_Task_
Exact copies of all the lines below are required.

_Supplied material_

-- ==== Sys2Proof/Machine/Operands.lean ====
section
/-! DEFINITION. The operand arithmetic of SI2CM, all of 45_arithmetic_control_system.md rule R160: the bytes on the
wire (R90, R91, R92), the byte shifter's shifts (R130, R132), the reassembly (R92) and the response word (R96). -/

namespace Sys2Proof.Machine

open Sys2Proof

/-- The device-address byte `DEVBYTE = (a << 1) | 0` (R90). -/
def devByte (a : Addr) : Byte := (a.zeroExtend 8 <<< 1) ||| 0#8

/-- The register-address byte of a write, `REGBYTE_W = (r << 1) | 0` (R91). -/
def regByteW (r : RegIndex) : Byte := (r.zeroExtend 8 <<< 1) ||| 0#8

/-- The register-address byte of a read, `REGBYTE_R = (r << 1) | 1` (R91). -/
def regByteR (r : RegIndex) : Byte := (r.zeroExtend 8 <<< 1) ||| 1#8

/-- `HI(v) = v[15:8]` (R92). -/
def hiByte (v : Value) : Byte := v.extractLsb' 8 8

/-- `LO(v) = v[7:0]` (R92). -/
def loByte (v : Value) : Byte := v.extractLsb' 0 8

/-- The receiver's reassembly `(HI << 8) | LO` (R92, R153). -/
def assembleValue (hi lo : Byte) : Value := (hi.zeroExtend 16 <<< 8) ||| lo.zeroExtend 16

/-- `SHIFT[7]`, the next bit WRITE_BYTE puts on SDA (R27, R130). -/
def shiftTop (x : Byte) : Bool := x.getLsbD 7

/-- `(SHIFT << 1)[7:0]` (R130). -/
def shiftOutByte (x : Byte) : Byte := x <<< 1

/-- A bit as a byte: a level is `1` for high (R9). -/
def bitByte (b : Bool) : Byte := if b then 1#8 else 0#8

/-- `((SHIFT << 1) | b)[7:0]` (R132). -/
def shiftInByte (x : Byte) (b : Bool) : Byte := (x <<< 1) ||| bitByte b

/-- The bits of a byte, most significant first: the bit of iteration `i` is `(v >> (7 - i)) & 1` (R62, R130). -/
def bitsMsbFirst (v : Byte) : List Bool :=
  (List.range 8).map fun i => (v >>> (7 - i)).getLsbD 0

/-- The byte READ_BYTE assembles from sampled bits, first bit most significant (R132, R134). -/
def assembleBits (bits : List Bool) : Byte := bits.foldl shiftInByte 0#8

/-- `zext_16` of a byte (R96). -/
def valueOfByte (x : Byte) : Value := x.zeroExtend 16

/-- `zext_16` of a bit (R96). -/
def valueOfBit (b : Bool) : Value := (bitByte b).zeroExtend 16

/-- The response statuses (R96, R171). -/
inductive Status where
  | ok
  | configurationError
  | illegalCommand
  deriving DecidableEq, Repr

/-- `STATUS`, bits [31:28] of the response (R96, R171). -/
def statusCode : Status → BitVec 4
  | .ok => 0#4
  | .configurationError => 1#4
  | .illegalCommand => 2#4

/-- The response word: status, twelve zero bits, value (R96). -/
def responseWord (st : Status) (v : Value) : Word := (statusCode st).zeroExtend 32 <<< 28 ||| v.zeroExtend 32

/-- `CSR0 = CFG`, 25 bits, for printing only (R26). -/
def csr0 (c : Cfg) : BitVec 25 :=
  (BitVec.ofBool c.configured).zeroExtend 25 <<< 24 ||| c.sclLine.zeroExtend 25 <<< 16
    ||| c.sdaLine.zeroExtend 25 <<< 8 ||| c.slaveAddr.zeroExtend 25

/-- `CSR1 = PEND`, 17 bits, for printing only (R26). -/
def csr1 (p : Pend) : BitVec 17 :=
  (BitVec.ofBool p.valid).zeroExtend 17 <<< 16 ||| p.count.zeroExtend 17 <<< 8 ||| p.addr.zeroExtend 17

/-- `CSR2 = STATUS`, for printing only (R26). -/
def csr2 (s : State) : BitVec 1 := BitVec.ofBool s.inTxn

end Sys2Proof.Machine
end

_Written response_
-- ==== Sys2Proof/Machine/Operands.lean ====
section
/-! DEFINITION. The operand arithmetic of SI2CM, all of 45_arithmetic_control_system.md rule R160: the bytes on the
wire (R90, R91, R92), the byte shifter's shifts (R130, R132), the reassembly (R92) and the response word (R96). -/

namespace Sys2Proof.Machine

open Sys2Proof

/-- The device-address byte `DEVBYTE = (a << 1) | 0` (R90). -/
def devByte (a : Addr) : Byte := (a.zeroExtend 8 <<< 1) ||| 0#8

/-- The register-address byte of a write, `REGBYTE_W = (r << 1) | 0` (R91). -/
def regByteW (r : RegIndex) : Byte := (r.zeroExtend 8 <<< 1) ||| 0#8

/-- The register-address byte of a read, `REGBYTE_R = (r << 1) | 1` (R91). -/
def regByteR (r : RegIndex) : Byte := (r.zeroExtend 8 <<< 1) ||| 1#8

/-- `HI(v) = v[15:8]` (R92). -/
def hiByte (v : Value) : Byte := v.extractLsb' 8 8

/-- `LO(v) = v[7:0]` (R92). -/
def loByte (v : Value) : Byte := v.extractLsb' 0 8

/-- The receiver's reassembly `(HI << 8) | LO` (R92, R153). -/
def assembleValue (hi lo : Byte) : Value := (hi.zeroExtend 16 <<< 8) ||| lo.zeroExtend 16

/-- `SHIFT[7]`, the next bit WRITE_BYTE puts on SDA (R27, R130). -/
def shiftTop (x : Byte) : Bool := x.getLsbD 7

/-- `(SHIFT << 1)[7:0]` (R130). -/
def shiftOutByte (x : Byte) : Byte := x <<< 1

/-- A bit as a byte: a level is `1` for high (R9). -/
def bitByte (b : Bool) : Byte := if b then 1#8 else 0#8

/-- `((SHIFT << 1) | b)[7:0]` (R132). -/
def shiftInByte (x : Byte) (b : Bool) : Byte := (x <<< 1) ||| bitByte b

/-- The bits of a byte, most significant first: the bit of iteration `i` is `(v >> (7 - i)) & 1` (R62, R130). -/
def bitsMsbFirst (v : Byte) : List Bool :=
  (List.range 8).map fun i => (v >>> (7 - i)).getLsbD 0

/-- The byte READ_BYTE assembles from sampled bits, first bit most significant (R132, R134). -/
def assembleBits (bits : List Bool) : Byte := bits.foldl shiftInByte 0#8

/-- `zext_16` of a byte (R96). -/
def valueOfByte (x : Byte) : Value := x.zeroExtend 16

/-- `zext_16` of a bit (R96). -/
def valueOfBit (b : Bool) : Value := (bitByte b).zeroExtend 16

/-- The response statuses (R96, R171). -/
inductive Status where
  | ok
  | configurationError
  | illegalCommand
  deriving DecidableEq, Repr

/-- `STATUS`, bits [31:28] of the response (R96, R171). -/
def statusCode : Status → BitVec 4
  | .ok => 0#4
  | .configurationError => 1#4
  | .illegalCommand => 2#4

/-- The response word: status, twelve zero bits, value (R96). -/
def responseWord (st : Status) (v : Value) : Word := (statusCode st).zeroExtend 32 <<< 28 ||| v.zeroExtend 32

/-- `CSR0 = CFG`, 25 bits, for printing only (R26). -/
def csr0 (c : Cfg) : BitVec 25 :=
  (BitVec.ofBool c.configured).zeroExtend 25 <<< 24 ||| c.sclLine.zeroExtend 25 <<< 16
    ||| c.sdaLine.zeroExtend 25 <<< 8 ||| c.slaveAddr.zeroExtend 25

/-- `CSR1 = PEND`, 17 bits, for printing only (R26). -/
def csr1 (p : Pend) : BitVec 17 :=
  (BitVec.ofBool p.valid).zeroExtend 17 <<< 16 ||| p.count.zeroExtend 17 <<< 8 ||| p.addr.zeroExtend 17

/-- `CSR2 = STATUS`, for printing only (R26). -/
def csr2 (s : State) : BitVec 1 := BitVec.ofBool s.inTxn

end Sys2Proof.Machine
end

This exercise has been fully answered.